§ **Problem to solve**
For each line of the listing that contains "writes", make a copy and return it.

*** Block opens ***

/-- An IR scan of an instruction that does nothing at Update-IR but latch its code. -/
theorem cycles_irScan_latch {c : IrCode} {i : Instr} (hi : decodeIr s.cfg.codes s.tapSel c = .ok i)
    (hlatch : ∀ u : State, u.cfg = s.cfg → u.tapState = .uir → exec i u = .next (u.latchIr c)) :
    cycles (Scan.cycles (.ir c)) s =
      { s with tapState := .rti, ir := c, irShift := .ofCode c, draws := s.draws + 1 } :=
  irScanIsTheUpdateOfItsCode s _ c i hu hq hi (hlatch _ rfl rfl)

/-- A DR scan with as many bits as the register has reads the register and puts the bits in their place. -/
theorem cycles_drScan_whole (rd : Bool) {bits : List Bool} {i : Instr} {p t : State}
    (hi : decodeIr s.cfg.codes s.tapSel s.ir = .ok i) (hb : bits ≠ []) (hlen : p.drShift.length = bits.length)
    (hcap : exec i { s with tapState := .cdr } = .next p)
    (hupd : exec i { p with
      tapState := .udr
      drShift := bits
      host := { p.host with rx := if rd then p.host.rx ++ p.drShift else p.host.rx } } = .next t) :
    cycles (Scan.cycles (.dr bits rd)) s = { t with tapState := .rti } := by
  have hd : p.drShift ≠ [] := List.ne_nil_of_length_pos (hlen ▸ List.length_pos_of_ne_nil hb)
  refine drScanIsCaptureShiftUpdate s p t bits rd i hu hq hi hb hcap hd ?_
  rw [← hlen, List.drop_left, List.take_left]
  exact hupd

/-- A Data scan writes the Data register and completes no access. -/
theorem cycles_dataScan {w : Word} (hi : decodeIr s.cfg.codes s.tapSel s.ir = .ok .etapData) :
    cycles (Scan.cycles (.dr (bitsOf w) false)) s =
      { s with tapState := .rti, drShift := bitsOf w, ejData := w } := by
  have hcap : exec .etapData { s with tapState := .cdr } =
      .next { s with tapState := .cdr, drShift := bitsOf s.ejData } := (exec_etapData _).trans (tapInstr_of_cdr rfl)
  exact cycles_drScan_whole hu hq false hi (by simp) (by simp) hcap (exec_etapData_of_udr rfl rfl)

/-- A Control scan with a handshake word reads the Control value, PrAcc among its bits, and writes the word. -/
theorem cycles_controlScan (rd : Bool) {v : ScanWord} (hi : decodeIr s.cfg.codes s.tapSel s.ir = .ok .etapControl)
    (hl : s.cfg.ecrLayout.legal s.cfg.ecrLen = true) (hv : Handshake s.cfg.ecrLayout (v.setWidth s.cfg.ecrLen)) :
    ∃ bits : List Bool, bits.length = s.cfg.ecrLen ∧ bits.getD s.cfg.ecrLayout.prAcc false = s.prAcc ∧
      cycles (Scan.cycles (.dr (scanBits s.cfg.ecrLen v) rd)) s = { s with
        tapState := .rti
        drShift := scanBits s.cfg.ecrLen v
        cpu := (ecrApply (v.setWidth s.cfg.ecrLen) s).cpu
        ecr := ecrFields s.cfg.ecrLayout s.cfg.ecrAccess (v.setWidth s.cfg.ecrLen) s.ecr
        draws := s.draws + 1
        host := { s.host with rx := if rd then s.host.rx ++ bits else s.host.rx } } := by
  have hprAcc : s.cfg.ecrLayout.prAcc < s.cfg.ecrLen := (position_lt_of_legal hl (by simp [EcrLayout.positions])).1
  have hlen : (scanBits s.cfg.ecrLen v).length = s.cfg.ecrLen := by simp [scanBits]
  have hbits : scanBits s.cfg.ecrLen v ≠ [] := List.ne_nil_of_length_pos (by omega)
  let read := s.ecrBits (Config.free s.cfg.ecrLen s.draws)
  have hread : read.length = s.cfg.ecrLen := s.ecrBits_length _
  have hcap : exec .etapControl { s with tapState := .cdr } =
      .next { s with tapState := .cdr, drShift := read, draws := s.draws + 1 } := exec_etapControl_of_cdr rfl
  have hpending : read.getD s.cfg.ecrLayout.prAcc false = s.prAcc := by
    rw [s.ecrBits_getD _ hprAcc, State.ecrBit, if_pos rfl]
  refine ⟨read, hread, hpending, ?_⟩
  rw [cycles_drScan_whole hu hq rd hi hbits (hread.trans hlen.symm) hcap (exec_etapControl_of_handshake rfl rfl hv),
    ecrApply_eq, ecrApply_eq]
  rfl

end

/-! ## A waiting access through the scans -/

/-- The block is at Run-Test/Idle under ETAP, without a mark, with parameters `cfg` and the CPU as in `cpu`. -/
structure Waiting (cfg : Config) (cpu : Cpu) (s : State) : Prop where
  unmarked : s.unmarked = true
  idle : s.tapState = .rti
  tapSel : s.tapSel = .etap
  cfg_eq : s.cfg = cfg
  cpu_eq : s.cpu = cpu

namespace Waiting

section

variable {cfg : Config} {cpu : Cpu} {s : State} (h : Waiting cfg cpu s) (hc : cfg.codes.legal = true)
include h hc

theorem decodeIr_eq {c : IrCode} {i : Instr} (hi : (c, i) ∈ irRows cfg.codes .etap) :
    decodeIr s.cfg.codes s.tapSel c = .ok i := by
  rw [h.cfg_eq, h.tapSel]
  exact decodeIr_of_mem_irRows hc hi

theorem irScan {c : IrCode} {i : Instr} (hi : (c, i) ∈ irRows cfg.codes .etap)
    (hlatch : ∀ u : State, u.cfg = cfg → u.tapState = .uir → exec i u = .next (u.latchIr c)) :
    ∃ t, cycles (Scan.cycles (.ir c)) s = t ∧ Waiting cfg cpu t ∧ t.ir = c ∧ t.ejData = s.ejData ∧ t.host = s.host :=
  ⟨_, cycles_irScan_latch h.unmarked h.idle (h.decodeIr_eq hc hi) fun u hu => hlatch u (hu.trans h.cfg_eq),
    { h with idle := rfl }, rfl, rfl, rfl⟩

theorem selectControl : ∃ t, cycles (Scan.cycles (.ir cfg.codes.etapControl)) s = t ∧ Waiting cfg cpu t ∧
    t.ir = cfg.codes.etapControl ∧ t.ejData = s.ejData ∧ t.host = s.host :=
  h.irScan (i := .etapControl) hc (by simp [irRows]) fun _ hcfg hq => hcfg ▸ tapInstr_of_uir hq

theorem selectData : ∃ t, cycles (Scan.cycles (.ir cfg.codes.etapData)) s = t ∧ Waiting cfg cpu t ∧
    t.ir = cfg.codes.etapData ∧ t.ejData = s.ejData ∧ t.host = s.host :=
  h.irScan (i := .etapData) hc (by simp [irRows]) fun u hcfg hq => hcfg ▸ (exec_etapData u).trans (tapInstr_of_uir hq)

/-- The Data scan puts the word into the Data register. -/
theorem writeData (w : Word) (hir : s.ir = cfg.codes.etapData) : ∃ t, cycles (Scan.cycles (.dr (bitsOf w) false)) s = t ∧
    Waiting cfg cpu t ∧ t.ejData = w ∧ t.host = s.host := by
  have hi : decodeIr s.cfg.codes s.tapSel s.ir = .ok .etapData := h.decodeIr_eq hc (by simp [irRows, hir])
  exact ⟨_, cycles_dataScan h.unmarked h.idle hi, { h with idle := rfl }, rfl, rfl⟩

*** Block closes ***
*** Block opens ***

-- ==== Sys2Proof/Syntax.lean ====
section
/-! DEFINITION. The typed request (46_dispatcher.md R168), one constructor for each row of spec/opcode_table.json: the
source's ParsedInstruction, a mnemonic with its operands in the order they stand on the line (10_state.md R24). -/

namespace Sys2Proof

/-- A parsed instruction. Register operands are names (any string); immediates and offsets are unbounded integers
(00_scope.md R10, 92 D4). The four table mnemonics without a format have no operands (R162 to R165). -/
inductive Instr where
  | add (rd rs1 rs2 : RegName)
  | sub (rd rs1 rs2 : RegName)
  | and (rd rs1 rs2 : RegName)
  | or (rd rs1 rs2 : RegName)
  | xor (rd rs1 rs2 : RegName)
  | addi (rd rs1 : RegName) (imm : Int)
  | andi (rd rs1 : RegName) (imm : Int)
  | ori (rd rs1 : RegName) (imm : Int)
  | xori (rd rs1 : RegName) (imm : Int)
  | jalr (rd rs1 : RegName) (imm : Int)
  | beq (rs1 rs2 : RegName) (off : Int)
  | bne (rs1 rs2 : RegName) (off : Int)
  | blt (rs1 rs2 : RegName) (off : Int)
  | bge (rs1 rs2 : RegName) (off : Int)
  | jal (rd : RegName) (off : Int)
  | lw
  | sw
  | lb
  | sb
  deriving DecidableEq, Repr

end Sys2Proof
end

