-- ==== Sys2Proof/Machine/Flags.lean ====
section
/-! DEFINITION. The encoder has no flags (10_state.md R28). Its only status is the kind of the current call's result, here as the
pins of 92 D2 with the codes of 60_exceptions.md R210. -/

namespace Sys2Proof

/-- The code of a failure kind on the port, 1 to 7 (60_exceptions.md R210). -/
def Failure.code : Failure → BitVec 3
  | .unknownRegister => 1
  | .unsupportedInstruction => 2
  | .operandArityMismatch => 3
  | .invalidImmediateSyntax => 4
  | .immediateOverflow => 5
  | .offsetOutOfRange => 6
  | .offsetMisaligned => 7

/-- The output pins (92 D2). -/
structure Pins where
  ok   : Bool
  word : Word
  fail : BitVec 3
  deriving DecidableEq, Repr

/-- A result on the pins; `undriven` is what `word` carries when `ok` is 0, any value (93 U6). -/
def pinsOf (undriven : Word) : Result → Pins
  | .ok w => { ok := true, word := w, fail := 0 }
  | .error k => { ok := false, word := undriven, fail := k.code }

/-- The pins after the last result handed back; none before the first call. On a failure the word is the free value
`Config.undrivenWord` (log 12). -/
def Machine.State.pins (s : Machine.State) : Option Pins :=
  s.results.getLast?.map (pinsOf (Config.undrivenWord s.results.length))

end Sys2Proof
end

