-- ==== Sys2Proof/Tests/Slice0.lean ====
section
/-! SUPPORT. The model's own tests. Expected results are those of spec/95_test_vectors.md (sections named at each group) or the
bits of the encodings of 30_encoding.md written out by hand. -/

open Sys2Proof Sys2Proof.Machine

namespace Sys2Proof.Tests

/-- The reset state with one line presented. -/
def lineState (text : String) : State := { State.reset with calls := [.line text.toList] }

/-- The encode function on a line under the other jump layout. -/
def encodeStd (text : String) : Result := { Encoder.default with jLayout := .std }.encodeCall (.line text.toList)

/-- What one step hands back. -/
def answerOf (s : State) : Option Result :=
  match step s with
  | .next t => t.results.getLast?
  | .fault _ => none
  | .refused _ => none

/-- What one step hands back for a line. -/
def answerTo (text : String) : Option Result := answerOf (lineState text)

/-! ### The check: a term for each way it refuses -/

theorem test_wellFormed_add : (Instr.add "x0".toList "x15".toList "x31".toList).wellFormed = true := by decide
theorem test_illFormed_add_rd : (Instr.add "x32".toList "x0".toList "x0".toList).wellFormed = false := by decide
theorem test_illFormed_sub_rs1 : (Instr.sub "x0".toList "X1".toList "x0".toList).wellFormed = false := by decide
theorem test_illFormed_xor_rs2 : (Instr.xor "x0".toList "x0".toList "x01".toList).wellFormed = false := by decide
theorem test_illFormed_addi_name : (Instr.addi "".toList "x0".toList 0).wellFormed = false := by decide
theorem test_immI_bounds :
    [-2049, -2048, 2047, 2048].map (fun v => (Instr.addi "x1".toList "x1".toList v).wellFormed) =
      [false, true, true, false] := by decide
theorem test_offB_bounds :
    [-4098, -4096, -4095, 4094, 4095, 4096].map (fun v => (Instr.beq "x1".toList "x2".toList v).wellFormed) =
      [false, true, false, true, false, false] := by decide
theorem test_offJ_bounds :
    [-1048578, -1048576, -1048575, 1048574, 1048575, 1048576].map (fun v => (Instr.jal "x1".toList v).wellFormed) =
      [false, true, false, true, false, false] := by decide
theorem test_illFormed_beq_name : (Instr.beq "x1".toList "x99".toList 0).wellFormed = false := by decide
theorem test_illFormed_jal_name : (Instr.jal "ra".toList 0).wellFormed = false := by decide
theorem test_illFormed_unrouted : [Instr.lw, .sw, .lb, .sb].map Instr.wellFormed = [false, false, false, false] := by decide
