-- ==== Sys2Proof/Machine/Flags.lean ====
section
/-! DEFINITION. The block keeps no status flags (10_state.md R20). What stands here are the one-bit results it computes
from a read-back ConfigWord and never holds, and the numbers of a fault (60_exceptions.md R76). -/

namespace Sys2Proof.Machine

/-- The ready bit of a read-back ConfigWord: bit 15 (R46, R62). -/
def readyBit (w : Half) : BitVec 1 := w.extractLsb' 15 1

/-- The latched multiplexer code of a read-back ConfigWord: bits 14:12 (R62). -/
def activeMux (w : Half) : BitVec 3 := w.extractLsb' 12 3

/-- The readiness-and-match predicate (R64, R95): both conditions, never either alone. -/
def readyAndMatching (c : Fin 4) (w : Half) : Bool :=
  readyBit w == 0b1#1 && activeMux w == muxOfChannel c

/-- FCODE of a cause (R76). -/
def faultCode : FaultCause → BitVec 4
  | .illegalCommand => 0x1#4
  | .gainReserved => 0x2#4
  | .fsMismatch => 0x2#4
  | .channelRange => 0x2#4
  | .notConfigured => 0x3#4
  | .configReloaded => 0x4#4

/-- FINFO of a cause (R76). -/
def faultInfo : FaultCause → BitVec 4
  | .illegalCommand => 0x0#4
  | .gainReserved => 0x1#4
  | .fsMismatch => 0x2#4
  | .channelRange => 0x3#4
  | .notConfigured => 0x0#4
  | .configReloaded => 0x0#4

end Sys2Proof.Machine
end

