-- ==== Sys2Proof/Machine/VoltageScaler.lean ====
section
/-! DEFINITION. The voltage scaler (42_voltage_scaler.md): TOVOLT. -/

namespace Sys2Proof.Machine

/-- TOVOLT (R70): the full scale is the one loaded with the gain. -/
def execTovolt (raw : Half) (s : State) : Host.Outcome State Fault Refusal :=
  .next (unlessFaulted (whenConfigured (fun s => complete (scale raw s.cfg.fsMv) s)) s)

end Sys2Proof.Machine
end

*** Block closes ***
*** Block opens ***

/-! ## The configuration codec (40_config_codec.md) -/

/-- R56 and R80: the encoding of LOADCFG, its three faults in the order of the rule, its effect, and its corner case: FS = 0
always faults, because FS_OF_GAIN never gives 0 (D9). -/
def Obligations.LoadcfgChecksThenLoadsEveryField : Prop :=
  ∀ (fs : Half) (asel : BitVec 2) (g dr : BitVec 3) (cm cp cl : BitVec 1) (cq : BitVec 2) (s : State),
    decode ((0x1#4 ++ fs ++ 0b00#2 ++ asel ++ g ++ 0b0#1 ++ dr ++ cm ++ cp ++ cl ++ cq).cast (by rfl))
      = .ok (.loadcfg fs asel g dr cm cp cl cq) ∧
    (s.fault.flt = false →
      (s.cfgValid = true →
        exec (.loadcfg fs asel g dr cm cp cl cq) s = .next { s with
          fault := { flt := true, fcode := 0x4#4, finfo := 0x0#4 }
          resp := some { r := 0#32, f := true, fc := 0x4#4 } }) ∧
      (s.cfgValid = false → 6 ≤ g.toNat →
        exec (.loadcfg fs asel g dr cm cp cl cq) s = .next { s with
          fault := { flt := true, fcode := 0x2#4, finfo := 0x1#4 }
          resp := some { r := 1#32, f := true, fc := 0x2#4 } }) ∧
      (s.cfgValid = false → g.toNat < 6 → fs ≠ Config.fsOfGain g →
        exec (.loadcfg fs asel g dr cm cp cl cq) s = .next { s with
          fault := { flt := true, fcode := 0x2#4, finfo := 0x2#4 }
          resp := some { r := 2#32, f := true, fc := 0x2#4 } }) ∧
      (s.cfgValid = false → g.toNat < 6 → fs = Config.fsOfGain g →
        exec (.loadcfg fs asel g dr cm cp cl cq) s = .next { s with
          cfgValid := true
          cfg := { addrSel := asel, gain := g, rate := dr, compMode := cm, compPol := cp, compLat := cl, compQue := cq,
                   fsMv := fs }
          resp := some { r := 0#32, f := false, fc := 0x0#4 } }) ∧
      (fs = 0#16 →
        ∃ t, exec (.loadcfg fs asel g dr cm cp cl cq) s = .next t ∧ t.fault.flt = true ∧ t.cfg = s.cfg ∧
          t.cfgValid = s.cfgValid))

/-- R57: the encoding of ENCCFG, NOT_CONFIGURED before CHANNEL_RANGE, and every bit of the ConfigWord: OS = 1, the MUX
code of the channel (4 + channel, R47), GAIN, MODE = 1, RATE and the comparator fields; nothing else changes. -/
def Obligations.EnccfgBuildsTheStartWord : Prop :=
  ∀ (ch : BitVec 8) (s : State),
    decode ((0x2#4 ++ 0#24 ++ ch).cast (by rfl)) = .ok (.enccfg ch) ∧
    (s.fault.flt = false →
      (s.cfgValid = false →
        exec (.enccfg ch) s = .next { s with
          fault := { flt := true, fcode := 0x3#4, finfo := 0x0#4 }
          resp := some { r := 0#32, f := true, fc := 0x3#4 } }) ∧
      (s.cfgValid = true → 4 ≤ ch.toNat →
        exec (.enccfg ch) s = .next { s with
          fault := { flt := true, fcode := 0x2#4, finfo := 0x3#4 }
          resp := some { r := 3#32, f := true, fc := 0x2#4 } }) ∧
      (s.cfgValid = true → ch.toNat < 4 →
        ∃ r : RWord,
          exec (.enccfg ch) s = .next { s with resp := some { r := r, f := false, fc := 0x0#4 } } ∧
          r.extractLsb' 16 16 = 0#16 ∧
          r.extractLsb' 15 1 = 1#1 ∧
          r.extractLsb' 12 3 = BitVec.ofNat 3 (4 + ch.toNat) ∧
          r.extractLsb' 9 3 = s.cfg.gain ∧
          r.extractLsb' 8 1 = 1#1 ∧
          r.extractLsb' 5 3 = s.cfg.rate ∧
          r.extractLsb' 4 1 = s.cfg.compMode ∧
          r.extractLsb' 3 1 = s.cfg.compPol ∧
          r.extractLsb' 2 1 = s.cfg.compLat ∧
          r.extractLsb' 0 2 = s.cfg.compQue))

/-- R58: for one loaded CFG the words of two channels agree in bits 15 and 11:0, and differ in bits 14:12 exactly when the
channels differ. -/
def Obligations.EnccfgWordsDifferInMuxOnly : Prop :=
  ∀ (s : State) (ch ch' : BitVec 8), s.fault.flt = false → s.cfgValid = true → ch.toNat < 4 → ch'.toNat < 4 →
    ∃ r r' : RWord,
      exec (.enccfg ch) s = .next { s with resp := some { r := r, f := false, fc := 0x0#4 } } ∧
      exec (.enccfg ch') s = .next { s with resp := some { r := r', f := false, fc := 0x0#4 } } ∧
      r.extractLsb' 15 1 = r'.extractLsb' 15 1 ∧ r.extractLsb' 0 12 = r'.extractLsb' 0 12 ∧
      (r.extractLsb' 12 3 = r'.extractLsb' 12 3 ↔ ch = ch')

*** Block closes ***

§ **Answer space**
/-- A Data scan writes the Data register and completes no access. -/
/-- A Control scan with a handshake word reads the Control value, PrAcc among its bits, and writes the word. -/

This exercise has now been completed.